Treat Your AI Assistant Like an Overconfident Junior Developer

As AI coding assistants level up from autocomplete to autonomous, the real challenge isn’t what they can do - it’s how we use them wisely.

From finishing your sentences in emails to finishing entire blocks of code, AI has come a long way. It’s like having a hyper-eager junior developer on your team – fast, capable, and sometimes overconfident.

But speed isn’t everything. These tools still need guidance, context, and careful oversight.

In this article, Birgitta Böckeler (Distinguished Engineer, Thoughtworks) shares practical strategies for using AI responsibly, helping developers harness its power without sacrificing quality or maintainability.

Clean code makes AI shine

In their early days, tools like GitHub Copilot mostly acted as advanced autocomplete assistants, predicting the next few lines of code. Today, AI has leveled up to agents that can tackle multi-step tasks – refactoring files, running tests, or even updating entire repositories.

AI agents can now fix failing tests, optimize dependencies, and even propose small architecture tweaks. Still, as Birgitta points out, these time-saving powers come with their own set of headaches:

Developers now need to give clearer context, define their goals more precisely, and double-check AI outputs with extra care.

Because these systems lack persistent memory, developers keep session notes or hand-offs to track project state. Birgitta Böckeler notes that AI assistants work best in modular, well-structured codebases where context and dependencies are clear.

In contrast, legacy or entangled systems often cause the AI to misinterpret relationships or overlook hidden dependencies. As a result, productivity improvements depend heavily on the specific context in which they are implemented.

Claims of 80% faster development rarely hold. AI speeds up small tasks, but big architecture, integrations, and testing still need human expertise.

AI can produce code fast, but it needs human oversight

Böckeler also addressed the growing gap between the hype surrounding AI and what it can actually do.

Many online demonstrations show AI building games or applications in mere minutes, but these impressive-looking outputs often exaggerate reality. In most cases, they produce only basic scaffolding or boilerplate code rather than fully functional, production-ready solutions, reminding developers that human oversight and refinement are still essential.

The quality of AI-generated code still depends on professional oversight, since trade-offs, compatibility concerns, and maintainability are inherently contextual and beyond the AI’s current reasoning capacity.

For example, an AI might correctly adjust a memory limit when a process fails, but it can miss deeper dependency conflicts. It may also merge methods incorrectly if compatibility rules are unclear or generate rigid test cases that complicate debugging instead of simplifying it.

Don’t blindly trust AI-generated code

To help developers navigate these realities, Böckeler proposed a useful mental model:

AI assistants should be treated like junior developers. They are fast, capable, and eager to help, but they can also be overconfident and prone to mistakes.

Understanding their limits is key; like mentoring a new team member, trust must be conditional and context-dependent. Blindly accepting AI-generated code can lead to subtle bugs and long-term maintainability issues.

The hidden pitfalls of AI-generated code

Drawing from her own experience, Böckeler emphasized several recurring pitfalls:

Superficial fixes: AI often suggests quick solutions that don’t address deeper architectural problems.
Problematic test cases: Generated tests can be too brittle or too vague, sometimes requiring as much debugging as the original code.
Reinforcing poor design: In messy or poorly structured systems, AI may perpetuate suboptimal design choices, increasing future maintenance costs.
Increased code churn: Studies show more rework is needed on AI-generated commits, often within weeks.
Unexpected debugging effort: Developers frequently spend more time fixing AI outputs than initially anticipated, highlighting the need for careful oversight and management.

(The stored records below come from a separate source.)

/-! ### `State.advance` -/

@[simp] theorem State.advance_v : (s.advance).v = s.v := rfl
@[simp] theorem State.advance_i : (s.advance).i = s.i := rfl
@[simp] theorem State.advance_pc : (s.advance).pc = s.pc + 2 := rfl
@[simp] theorem State.advance_dt : (s.advance).dt = s.dt := rfl
@[simp] theorem State.advance_st : (s.advance).st = s.st := rfl
@[simp] theorem State.advance_sp : (s.advance).sp = s.sp := rfl
@[simp] theorem State.advance_stack : (s.advance).stack = s.stack := rfl
@[simp] theorem State.advance_disp : (s.advance).disp = s.disp := rfl
@[simp] theorem State.advance_dirty : (s.advance).dirty = s.dirty := rfl
@[simp] theorem State.advance_keys : (s.advance).keys = s.keys := rfl
@[simp] theorem State.advance_kw : (s.advance).kw = s.kw := rfl
@[simp] theorem State.advance_mem : (s.advance).mem = s.mem := rfl
@[simp] theorem State.advance_draws : (s.advance).draws = s.draws := rfl
@[simp] theorem State.advance_config : (s.advance).config = s.config := rfl
@[simp] theorem State.getV_advance (r : Nibble) : (s.advance).getV r = s.getV r := rfl
@[simp] theorem State.readByte_advance (n : Nat) : (s.advance).readByte n = s.readByte n := rfl
@[simp] theorem State.keyDown_advance (j : Nibble) : (s.advance).keyDown j = s.keyDown j := rfl

/-! ### `State.skipIf` -/

@[simp] theorem State.skipIf_v (c : Bool) : (s.skipIf c).v = s.v := rfl
@[simp] theorem State.skipIf_i (c : Bool) : (s.skipIf c).i = s.i := rfl
@[simp] theorem State.skipIf_pc (c : Bool) : (s.skipIf c).pc = s.pc + if c then 4 else 2 := rfl
@[simp] theorem State.skipIf_dt (c : Bool) : (s.skipIf c).dt = s.dt := rfl
@[simp] theorem State.skipIf_st (c : Bool) : (s.skipIf c).st = s.st := rfl
@[simp] theorem State.skipIf_sp (c : Bool) : (s.skipIf c).sp = s.sp := rfl
@[simp] theorem State.skipIf_stack (c : Bool) : (s.skipIf c).stack = s.stack := rfl
@[simp] theorem State.skipIf_disp (c : Bool) : (s.skipIf c).disp = s.disp := rfl
@[simp] theorem State.skipIf_dirty (c : Bool) : (s.skipIf c).dirty = s.dirty := rfl
@[simp] theorem State.skipIf_keys (c : Bool) : (s.skipIf c).keys = s.keys := rfl
@[simp] theorem State.skipIf_kw (c : Bool) : (s.skipIf c).kw = s.kw := rfl
@[simp] theorem State.skipIf_mem (c : Bool) : (s.skipIf c).mem = s.mem := rfl
@[simp] theorem State.skipIf_draws (c : Bool) : (s.skipIf c).draws = s.draws := rfl
@[simp] theorem State.skipIf_config (c : Bool) : (s.skipIf c).config = s.config := rfl
@[simp] theorem State.getV_skipIf (c : Bool) (r : Nibble) : (s.skipIf c).getV r = s.getV r := rfl
@[simp] theorem State.readByte_skipIf (c : Bool) (n : Nat) : (s.skipIf c).readByte n = s.readByte n := rfl
@[simp] theorem State.keyDown_skipIf (c : Bool) (j : Nibble) : (s.skipIf c).keyDown j = s.keyDown j := rfl
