/-- Settles O59: the record is the first error of the run, and both a safe run and an end state ask for none. -/
theorem firstErrorIsStickyUntilReset : Obligations.FirstErrorIsStickyUntilReset := by
  intro schedule responses sys sys' hreset h
  have hrecord := runSchedule_firstError hreset h
  refine ⟨hrecord, fun e he => ?_⟩
  have hsticky : sys'.firstError = some e := by rw [hrecord, he]; rfl
  have hnone : ∀ responses' sys'', runSchedule schedule sys = some (responses', sys'') → sys''.firstError ≠ none := by
    intro responses' sys'' h'
    cases h.symm.trans h'
    simp [hsticky]
  refine ⟨hsticky, ?_, ?_⟩
  · rintro ⟨responses', sys'', h', -, hclean⟩; exact hnone _ _ h' hclean
  · rintro s ⟨responses', sys'', h', hclean, -⟩; exact hnone _ _ h' hclean

/-! ### TICK, KEY and the queries (R261, R275) -/

/-- A transaction other than STEP and RESET is accepted on a machine, reports no error and leaves a machine. -/
theorem transact_host_move (hsys : sys.machine ≠ none) (hstep : q ≠ .step) (hreset : ∀ image, q ≠ .reset image) :
    ∃ r sys', transact q sys = some (r, sys') ∧ r.error = none ∧ sys'.machine ≠ none := by
  obtain ⟨s, hs⟩ := Option.ne_none_iff_exists'.1 hsys
  obtain ⟨r, u, hq, hr⟩ : ∃ r u, transactOn q s = some (r, u) ∧ r.error = none := by
    cases q
    case step => exact absurd rfl hstep
    case reset image => exact absurd rfl (hreset image)
    all_goals exact ⟨_, _, rfl, rfl⟩
  exact ⟨r, _, (transact_eq_some_iff q hreset sys _ r).2 ⟨s, u, hs, hq, rfl⟩, hr, Option.some_ne_none u⟩

theorem runSchedule_host_moves (hsys : sys.machine ≠ none)
    (hmoves : ∀ q ∈ schedule, q ≠ .step ∧ ∀ image, q ≠ .reset image) :
    ∃ responses sys', runSchedule schedule sys = some (responses, sys') ∧ ∀ r ∈ responses, r.error = none := by
  induction schedule generalizing sys with
  | nil => exact ⟨[], _, rfl, nofun⟩
  | cons q rest ih =>
    obtain ⟨⟨hstep, hreset⟩, hlater⟩ := List.forall_mem_cons.1 hmoves
    obtain ⟨r, sys₁, hq, hr, hmachine⟩ := transact_host_move hsys hstep hreset
    obtain ⟨later, sys', hrest, hclean⟩ := ih hmachine hlater
    exact ⟨r :: later, sys', runSchedule_cons hq hrest, List.forall_mem_cons.2 ⟨hr, hclean⟩⟩

/-- Settles O58: no response is an error, so the record is the one before. -/
theorem hostMovesNeverFail : Obligations.HostMovesNeverFail := by
  intro schedule sys hsys hmoves
  obtain ⟨responses, sys', hrun, hclean⟩ := runSchedule_host_moves hsys hmoves
  have hnoErr : ∀ e, Response.err e ∉ responses := fun e he => nomatch hclean _ he
  have hrecord : sys'.firstError = sys.firstError := by
    have hnoReset : ∀ image, Transaction.reset image ∉ schedule := fun image hi => (hmoves _ hi).2 image rfl
    rw [runSchedule_firstError hnoReset hrun, List.findSome?_eq_none_iff.2 hclean, Option.or_none]
  exact ⟨⟨responses, sys', hrun, hnoErr, hrecord⟩, fun hnone => ⟨responses, sys', hrun, hnoErr, hrecord.trans hnone⟩⟩

theorem tickTimer_toNat (b : Byte) : (tickTimer b).toNat = b.toNat - 1 := by
  unfold tickTimer
  split
  next h => simp [h]
  next => bv_omega

theorem tickTimer_iterate_toNat (n : Nat) (b : Byte) : (tickTimer^[n] b).toNat = b.toNat - n := by
  induction n with
  | zero => rfl
  | succ n ih => rw [Function.iterate_succ_apply', tickTimer_toNat, ih, Nat.sub_sub]

/-- The timers count down independently, and nothing else moves. -/
theorem State.tick_iterate (n : Nat) (s : State) :
    State.tick^[n] s = { s with dt := tickTimer^[n] s.dt, st := tickTimer^[n] s.st } := by
  induction n generalizing s with
  | zero => rfl
  | succ n ih => exact ih s.tick

theorem runSchedule_ticks (c : Config) (n : Nat) (s : State) :
    runSchedule (List.replicate n .tick) { config := c, machine := some s } =
      some (List.replicate n .silent, { config := c, machine := some (State.tick^[n] s) }) := by
  induction n generalizing s with
  | zero => rfl
  | succ n ih => exact runSchedule_cons (transact_of_transactOn rfl rfl) (ih s.tick)

/-- Settles O45: `n` TICKs are one countdown by `n` of each timer. -/
theorem ticksCountDownToZero : Obligations.TicksCountDownToZero := by
  intro n s
  refine ⟨State.tick^[n] s, runSchedule_ticks s.config n s, ?_⟩
  rw [State.tick_iterate]
  exact ⟨tickTimer_iterate_toNat n s.dt, tickTimer_iterate_toNat n s.st, rfl,
    { Frame.refl _ s with dt := nofun, st := nofun }⟩

end Sys2Proof.Machine
end

section
/-! SUPPORT. The statements of 70_reset_and_hazards.md: the state that RESET leaves, field by field (R300), what RESET
does to a system (R301), and the settled states, whose next instruction is a jump to itself (R309). -/

namespace Sys2Proof.Machine

variable {s t : State} {e : Fault} {image : List Byte} {sys : System}

/-! ### The state RESET leaves (R300) -/

theorem State.load_eq_fault_iff (c : Config) (image : List Byte) (e : Fault) :
    State.load c image = .fault e ↔ 3584 < image.length ∧ e = .loadError := by
  unfold State.load
  split
  next h => simp [raise, h, eq_comm]
  next h => simp [h]

/-- Memory unlists every address in the reset state, so that each byte is its reset content (10_state.md R36). -/
@[simp] theorem State.readByte_resetWith (c : Config) (a : Nat) : (State.resetWith c).readByte a = resetByte c a := rfl

@[simp] theorem State.getV_resetWith (c : Config) (r : Nibble) : (State.resetWith c).getV r = 0 :=
  Vector.getElem_replicate _

@[simp] theorem State.keyDown_resetWith (c : Config) (k : Nibble) : (State.resetWith c).keyDown k = false :=
  Vector.getElem_replicate _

This is why Böckeler recommends a proactive, disciplined approach: AI-generated code should never be accepted at face value but reviewed and thoroughly tested. Checkpoints and version control help roll back unwanted changes, and breaking complex tasks into smaller steps improves AI accuracy.

At the team level, quality control should remain a shared responsibility – automated tests and pull requests aren’t enough.

Monitoring quality metrics and integrating AI gradually helps prevent long-term risks to maintainability and security. Above all, expectations must remain realistic: AI cannot guarantee fixed productivity gains or eliminate the need for experienced developers.

The key lies in responsible use

In closing, Böckeler said that AI coding tools have become a permanent fixture in software development. They are robust, adaptable, and increasingly embedded in professional workflows, but their actual value depends on how responsibly they are used.

Developers must learn not only how to operate these tools, but also how to supervise, evaluate, and sustainably integrate them.

The challenge ahead lies not in automation itself, but in ensuring that it enhances productivity without compromising quality, maintainability, or team cohesion.